ISO 37001 vs Your Existing ISO Certification: Can You Integrate ABMS with ISO 9001 or ISO 45001?
If you're a G7 contractor who already holds ISO 9001 or ISO 45001, the question isn't whether you can add ISO 37001 — it's how much faster and cheaper you can do it. The answer, in most cases, is significantly. This article explains exactly how integration works, what you can reuse, and what still needs to be built from scratch.
When G7 contractors who already hold ISO certifications hear about the January 2027 ISO 37001 mandate, a common first reaction is concern about adding another full management system on top of what already exists. More documentation. More audits. More management time diverted from running projects.
In most cases, that concern is overstated. ISO 37001 is designed to integrate efficiently with ISO 9001, ISO 14001, ISO 45001, and ISO 27001 because all of these standards share a common structural framework. If you have an existing, well-maintained ISO management system, you are not starting from scratch — you are extending what already works.

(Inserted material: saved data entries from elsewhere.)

/-- States and operands that meet the hypotheses of CounterControlAndWaits. -/
theorem meets_CounterControlAndWaits :
   (let o : OpR := ⟨false, 0, 5, 1, 2⟩
    let s : State := xs [(1, 2 ^ 40), (2, 2 ^ 40)]
    let t := Traits.ofR o (fk o.d) (fx o.a) (fx o.b)
    let a := s.hand.x (issued s t).a
    let b := (issued s t).bval s.hand;
    cctlBad a b = true ∧ performs s t = true) ∧
   (let o : OpR := ⟨false, 0, 5, 1, 2⟩
    let s : State := xs [(1, 2), (2, 3)] (user rich)
    let t := Traits.ofR o (fk o.d) (fx o.a) (fx o.b)
    let a := s.hand.x (issued s t).a
    let b := (issued s t).bval s.hand;
    cctlBad a b = false ∧ s.hand.ctx.mode = .user ∧ performs s t = true) ∧
   (let o : OpR := ⟨false, 0, 5, 1, 2⟩
    let s : State := xs [(1, 2), (2, 3)]
    let t := Traits.ofR o (fk o.d) (fx o.a) (fx o.b)
    let a := s.hand.x (issued s t).a
    let b := (issued s t).bval s.hand;
    ((cctlBad a b = false ∧ s.hand.ctx.mode ≠ .user)) ∧ bits b 7 6 = 0 ∧ performs s t = true) ∧
   (let o : OpR := ⟨false, 0, 5, 1, 2⟩
    let s : State := xs [(1, 2), (2, 0x40)]
    let t := Traits.ofR o (fk o.d) (fx o.a) (fx o.b)
    let a := s.hand.x (issued s t).a
    let b := (issued s t).bval s.hand;
    ((cctlBad a b = false ∧ s.hand.ctx.mode ≠ .user)) ∧ bits b 7 6 = 1 ∧ bit a 8 = false ∧ performs s t = true) ∧
   (let o : OpR := ⟨false, 0, 5, 1, 2⟩
    let s : State := xs [(1, 0x102), (2, 0x40)]
    let t := Traits.ofR o (fk o.d) (fx o.a) (fx o.b)
    let a := s.hand.x (issued s t).a
    let b := (issued s t).bval s.hand;
    ((cctlBad a b = false ∧ s.hand.ctx.mode ≠ .user)) ∧ bits b 7 6 = 1 ∧ bit a 8 = true ∧ performs s t = true) ∧
   (let o : OpR := ⟨false, 0, 5, 1, 2⟩
    let s : State := xs [(1, 2), (2, 131)]
    let t := Traits.ofR o (fk o.d) (fx o.a) (fx o.b)
    let a := s.hand.x (issued s t).a
    let b := (issued s t).bval s.hand;
    ((cctlBad a b = false ∧ s.hand.ctx.mode ≠ .user)) ∧ bits b 7 6 = 2 ∧ performs s t = true) ∧
   (let o : OpR := ⟨false, 0, 5, 1, 2⟩
    let s : State := xs [(1, 2 ^ 40), (2, 2 ^ 40)]
    let t := Traits.ofR o (fk o.d) (fx o.a) (fx o.b)
    let a := s.hand.x (issued s t).a
    let b := (issued s t).bval s.hand;
    quiet s s.cur = true ∧ (bits a 63 6 ≠ 0 ∨ bits b 63 32 ≠ 0) ∧ performs s t = true) ∧
   (let o : OpR := ⟨false, 0, 5, 1, 2⟩
    let s : State := arr 2 ⟨5, 1⟩ (xs [(1, 2), (2, 5)])
    let t := Traits.ofR o (fk o.d) (fx o.a) (fx o.b)
    let a := s.hand.x (issued s t).a
    let b := (issued s t).bval s.hand
    let job := s.hand.ctx.ids.job
    let k := tget Arrival.zero (s.core (coreOf s.cur)).arrivals (bits a 5 0);
    quiet s s.cur = true ∧ bits a 63 6 = 0 ∧ bits b 63 32 = 0 ∧ k.owner ≠ job ∧ performs s t = true) ∧
   (let o : OpR := ⟨false, 0, 5, 1, 2⟩
    let s : State := xs [(1, 2), (2, 3)] (user rich)
    let t := Traits.ofR o (fk o.d) (fx o.a) (fx o.b)
    let a := s.hand.x (issued s t).a
    let b := (issued s t).bval s.hand
    let job := s.hand.ctx.ids.job
    let k := tget Arrival.zero (s.core (coreOf s.cur)).arrivals (bits a 5 0);
    quiet s s.cur = true ∧ bits a 63 6 = 0 ∧ bits b 63 32 = 0 ∧ k.owner = job ∧ k.value < b.toNat ∧ performs s t = true) ∧
   (let o : OpR := ⟨false, 0, 5, 1, 2⟩
    let s : State := xs [(1, 2), (2, 0)]
    let t := Traits.ofR o (fk o.d) (fx o.a) (fx o.b)
    let a := s.hand.x (issued s t).a
    let b := (issued s t).bval s.hand
    let job := s.hand.ctx.ids.job
    let k := tget Arrival.zero (s.core (coreOf s.cur)).arrivals (bits a 5 0);
    quiet s s.cur = true ∧ bits a 63 6 = 0 ∧ bits b 63 32 = 0 ∧ k.owner = job ∧ b.toNat ≤ k.value ∧ performs s t = true) ∧
   (let o : OpR := ⟨false, 0, 5, 1, 2⟩
    let s : State := xs [(1, 2 ^ 40), (2, 2 ^ 40)]
    let tc := Traits.ofR o (fx o.d) (fx o.a) (fx o.b)
    let bc := (issued s tc).bval s.hand
    let ac := s.hand.x (issued s tc).a;
    quiet s s.cur = true ∧ (bits ac 63 12 ≠ 0 ∨ bits bc 63 32 ≠ 0) ∧ performs s tc = true) ∧
   (let o : OpR := ⟨false, 0, 5, 1, 2⟩
    let s : State := xs [(1, 2), (2, 3)] (user rich)
    let tc := Traits.ofR o (fx o.d) (fx o.a) (fx o.b)
    let bc := (issued s tc).bval s.hand
    let ac := s.hand.x (issued s tc).a
    let job := s.hand.ctx.ids.job
    let m := moduleOf (coreOf s.cur)
    let kc := s.compCtr m job (bits ac 11 0);
    quiet s s.cur = true ∧ bits ac 63 12 = 0 ∧ bits bc 63 32 = 0 ∧ kc.value < bc.toNat ∧ performs s tc = true) ∧
   (let o : OpR := ⟨false, 0, 5, 1, 2⟩
    let s : State := xs [(1, 2), (2, 0)]
    let tc := Traits.ofR o (fx o.d) (fx o.a) (fx o.b)
    let bc := (issued s tc).bval s.hand
    let ac := s.hand.x (issued s tc).a
    let job := s.hand.ctx.ids.job
    let m := moduleOf (coreOf s.cur)
    let kc := s.compCtr m job (bits ac 11 0);
    quiet s s.cur = true ∧ bits ac 63 12 = 0 ∧ bits bc 63 32 = 0 ∧ bc.toNat ≤ kc.value ∧ performs s tc = true) ∧
   (let o : OpR := ⟨false, 0, 5, 1, 2⟩
    let s : State := xs [(1, 2 ^ 40), (2, 2 ^ 40)]
    let tm := Traits.ofR o (fx o.d) (fx o.a) (fk o.b)
    let am := s.hand.x (issued s tm).a;
    quiet s s.cur = true ∧ bits am 63 4 ≠ 0 ∧ performs s tm = true) ∧
   (let o : OpR := ⟨false, 0, 5, 1, 2⟩
    let s : State := hand (fun h => { h with status := .waiting (.meridian 2 1) }) (xs [(1, 2)])
    let tm := Traits.ofR o (fx o.d) (fx o.a) (fk o.b)
    let am := s.hand.x (issued s tm).a
    let m := moduleOf (coreOf s.cur)
    let km := s.meridian m (bits am 3 0)
    let c : Nat := 2
    let e : Nat := 1;
    quiet s s.cur = true ∧ bits am 63 4 = 0 ∧ s.hand.status = .waiting (.meridian c e) ∧ km.ends.toNat ≠ e ∧ performs s tm = true) ∧
   (let o : OpR := ⟨false, 0, 5, 1, 2⟩
    let s : State := (xs [(1, 2)]).modModu 0 fun m => { m with mer := [(2, ⟨true, 0, 11, false, 3, 0, false⟩)] }
    let tm := Traits.ofR o (fx o.d) (fx o.a) (fk o.b)
    let am := s.hand.x (issued s tm).a
    let job := s.hand.ctx.ids.job
    let m := moduleOf (coreOf s.cur)
    let km := s.meridian m (bits am 3 0);
    quiet s s.cur = true ∧ bits am 63 4 = 0 ∧ s.hand.status = .ready ∧ km.v = true ∧ km.job.toNat = job ∧ performs s tm = true) :=
  by and_intros <;> decide +kernel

This article explains precisely how that integration works, what it saves, and where ISO 37001 still requires genuinely new work regardless of your existing certification status. If you are not yet familiar with what ISO 37001 requires in full, read our foundation post first: ISO 37001 ABMS: What Every CIDB G7 Contractor Must Know Before 2027.
The Annex SL Framework: Why Integration Works
The key to understanding ISO 37001 integration is Annex SL — the ISO directive that standardised the high-level structure for all management system standards published since 2012. Every modern ISO standard — ISO 9001:2015, ISO 14001:2015, ISO 45001:2018, ISO 27001:2022, and now ISO 37001:2025 — follows the same ten-clause skeleton:
| Annex SL Clause | Topic | Shared Across All Standards? |
|---|---|---|
| Clause 4 | Context of the Organisation | ✓ Yes |
| Clause 5 | Leadership and Commitment | ✓ Yes |
| Clause 6 | Planning (Risks, Objectives) | ✓ Yes |
| Clause 7 | Support (Resources, Competence, Communication, Documentation) | ✓ Yes |
| Clause 8 | Operation | ~ Standard-specific content |
| Clause 9 | Performance Evaluation (Internal Audit, Management Review) | ✓ Yes |
| Clause 10 | Improvement (Non-conformity, Corrective Action) | ✓ Yes |
The practical implication: if your company has ISO 9001 and your management system is properly maintained, Clauses 4, 5, 6, 7, 9, and 10 of your ISO 37001 ABMS are largely already built. You extend existing frameworks with ABMS-specific content rather than creating parallel documents. Only Clause 8 — the operational controls specific to anti-bribery — requires genuinely new work from the ground up.
What You Can Directly Reuse or Extend
Context of the Organisation (Clause 4)
Your ISO 9001 Clause 4 analysis already documents your organisation's internal and external context, interested parties, and the scope of your management system. For ISO 37001, you extend this by adding anti-bribery-relevant interested parties (MACC, government clients, business associates) and anti-bribery considerations to your context analysis. In a well-maintained IMS, this is a single document update, not a new document.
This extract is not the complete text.